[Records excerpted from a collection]
● ● ● ● ●

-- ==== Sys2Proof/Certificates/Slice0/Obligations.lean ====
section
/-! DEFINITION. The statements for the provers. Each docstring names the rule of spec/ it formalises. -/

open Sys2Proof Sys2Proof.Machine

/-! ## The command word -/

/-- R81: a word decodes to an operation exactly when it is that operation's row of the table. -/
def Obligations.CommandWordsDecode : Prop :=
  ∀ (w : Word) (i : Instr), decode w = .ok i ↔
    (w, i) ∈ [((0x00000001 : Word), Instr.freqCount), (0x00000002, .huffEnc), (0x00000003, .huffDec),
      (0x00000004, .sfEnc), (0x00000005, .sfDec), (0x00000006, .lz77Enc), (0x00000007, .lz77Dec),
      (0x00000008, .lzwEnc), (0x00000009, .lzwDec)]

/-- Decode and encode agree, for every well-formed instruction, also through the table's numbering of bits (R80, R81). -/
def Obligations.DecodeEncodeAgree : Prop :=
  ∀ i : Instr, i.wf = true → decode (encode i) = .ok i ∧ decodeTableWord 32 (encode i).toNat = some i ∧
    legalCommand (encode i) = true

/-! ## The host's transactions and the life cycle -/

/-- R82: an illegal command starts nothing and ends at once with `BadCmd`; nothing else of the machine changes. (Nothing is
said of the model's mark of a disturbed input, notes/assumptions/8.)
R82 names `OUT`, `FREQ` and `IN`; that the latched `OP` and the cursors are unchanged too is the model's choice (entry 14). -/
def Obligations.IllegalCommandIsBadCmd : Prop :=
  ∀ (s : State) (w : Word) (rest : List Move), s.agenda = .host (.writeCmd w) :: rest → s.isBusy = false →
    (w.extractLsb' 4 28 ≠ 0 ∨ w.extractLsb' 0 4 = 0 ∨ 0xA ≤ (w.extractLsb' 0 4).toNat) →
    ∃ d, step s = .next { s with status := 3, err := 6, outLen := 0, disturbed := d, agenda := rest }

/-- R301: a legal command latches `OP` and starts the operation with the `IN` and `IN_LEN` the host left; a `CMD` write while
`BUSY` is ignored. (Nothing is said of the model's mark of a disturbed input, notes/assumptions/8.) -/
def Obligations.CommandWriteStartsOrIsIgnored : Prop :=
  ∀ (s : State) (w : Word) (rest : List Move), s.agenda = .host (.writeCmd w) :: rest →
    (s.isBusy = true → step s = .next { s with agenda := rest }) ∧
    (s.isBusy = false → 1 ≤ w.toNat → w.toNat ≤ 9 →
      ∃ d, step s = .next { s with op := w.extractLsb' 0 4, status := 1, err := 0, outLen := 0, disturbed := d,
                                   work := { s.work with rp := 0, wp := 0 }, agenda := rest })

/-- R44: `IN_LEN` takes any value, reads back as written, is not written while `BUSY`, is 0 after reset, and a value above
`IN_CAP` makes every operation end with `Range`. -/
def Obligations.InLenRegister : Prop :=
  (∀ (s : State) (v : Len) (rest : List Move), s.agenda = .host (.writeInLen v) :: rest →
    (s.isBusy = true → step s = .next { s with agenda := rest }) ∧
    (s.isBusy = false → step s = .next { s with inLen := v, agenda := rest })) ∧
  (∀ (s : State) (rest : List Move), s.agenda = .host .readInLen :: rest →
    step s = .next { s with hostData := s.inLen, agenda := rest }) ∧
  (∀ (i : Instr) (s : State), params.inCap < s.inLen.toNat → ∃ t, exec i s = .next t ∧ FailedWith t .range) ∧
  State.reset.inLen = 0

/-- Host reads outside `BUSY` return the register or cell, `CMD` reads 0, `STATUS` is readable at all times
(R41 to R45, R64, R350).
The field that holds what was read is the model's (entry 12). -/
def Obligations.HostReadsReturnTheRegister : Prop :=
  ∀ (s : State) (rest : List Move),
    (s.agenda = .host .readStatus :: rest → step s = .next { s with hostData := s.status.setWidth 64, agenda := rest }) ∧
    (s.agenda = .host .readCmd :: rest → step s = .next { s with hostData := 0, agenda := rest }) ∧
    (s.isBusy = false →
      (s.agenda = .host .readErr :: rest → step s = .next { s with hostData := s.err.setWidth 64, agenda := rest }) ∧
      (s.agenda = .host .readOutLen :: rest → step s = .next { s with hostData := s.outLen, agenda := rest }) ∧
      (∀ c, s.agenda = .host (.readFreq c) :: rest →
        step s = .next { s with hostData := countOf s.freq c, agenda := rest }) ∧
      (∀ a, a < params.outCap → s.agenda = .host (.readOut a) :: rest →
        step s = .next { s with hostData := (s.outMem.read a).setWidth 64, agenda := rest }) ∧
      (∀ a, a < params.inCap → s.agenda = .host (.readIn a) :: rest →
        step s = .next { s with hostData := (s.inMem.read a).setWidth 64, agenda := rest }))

● ● ● ● ●

What you give back should be exactly the lines of the data above from the line with "State.reset.inLen = 0" through the line with "(s.agenda = .host .readOutLen", both of those included, and nothing more.

  State.reset.inLen = 0

/-- Host reads outside `BUSY` return the register or cell, `CMD` reads 0, `STATUS` is readable at all times
(R41 to R45, R64, R350).
The field that holds what was read is the model's (entry 12). -/
def Obligations.HostReadsReturnTheRegister : Prop :=
  ∀ (s : State) (rest : List Move),
    (s.agenda = .host .readStatus :: rest → step s = .next { s with hostData := s.status.setWidth 64, agenda := rest }) ∧
    (s.agenda = .host .readCmd :: rest → step s = .next { s with hostData := 0, agenda := rest }) ∧
    (s.isBusy = false →
      (s.agenda = .host .readErr :: rest → step s = .next { s with hostData := s.err.setWidth 64, agenda := rest }) ∧
      (s.agenda = .host .readOutLen :: rest → step s = .next { s with hostData := s.outLen, agenda := rest }) ∧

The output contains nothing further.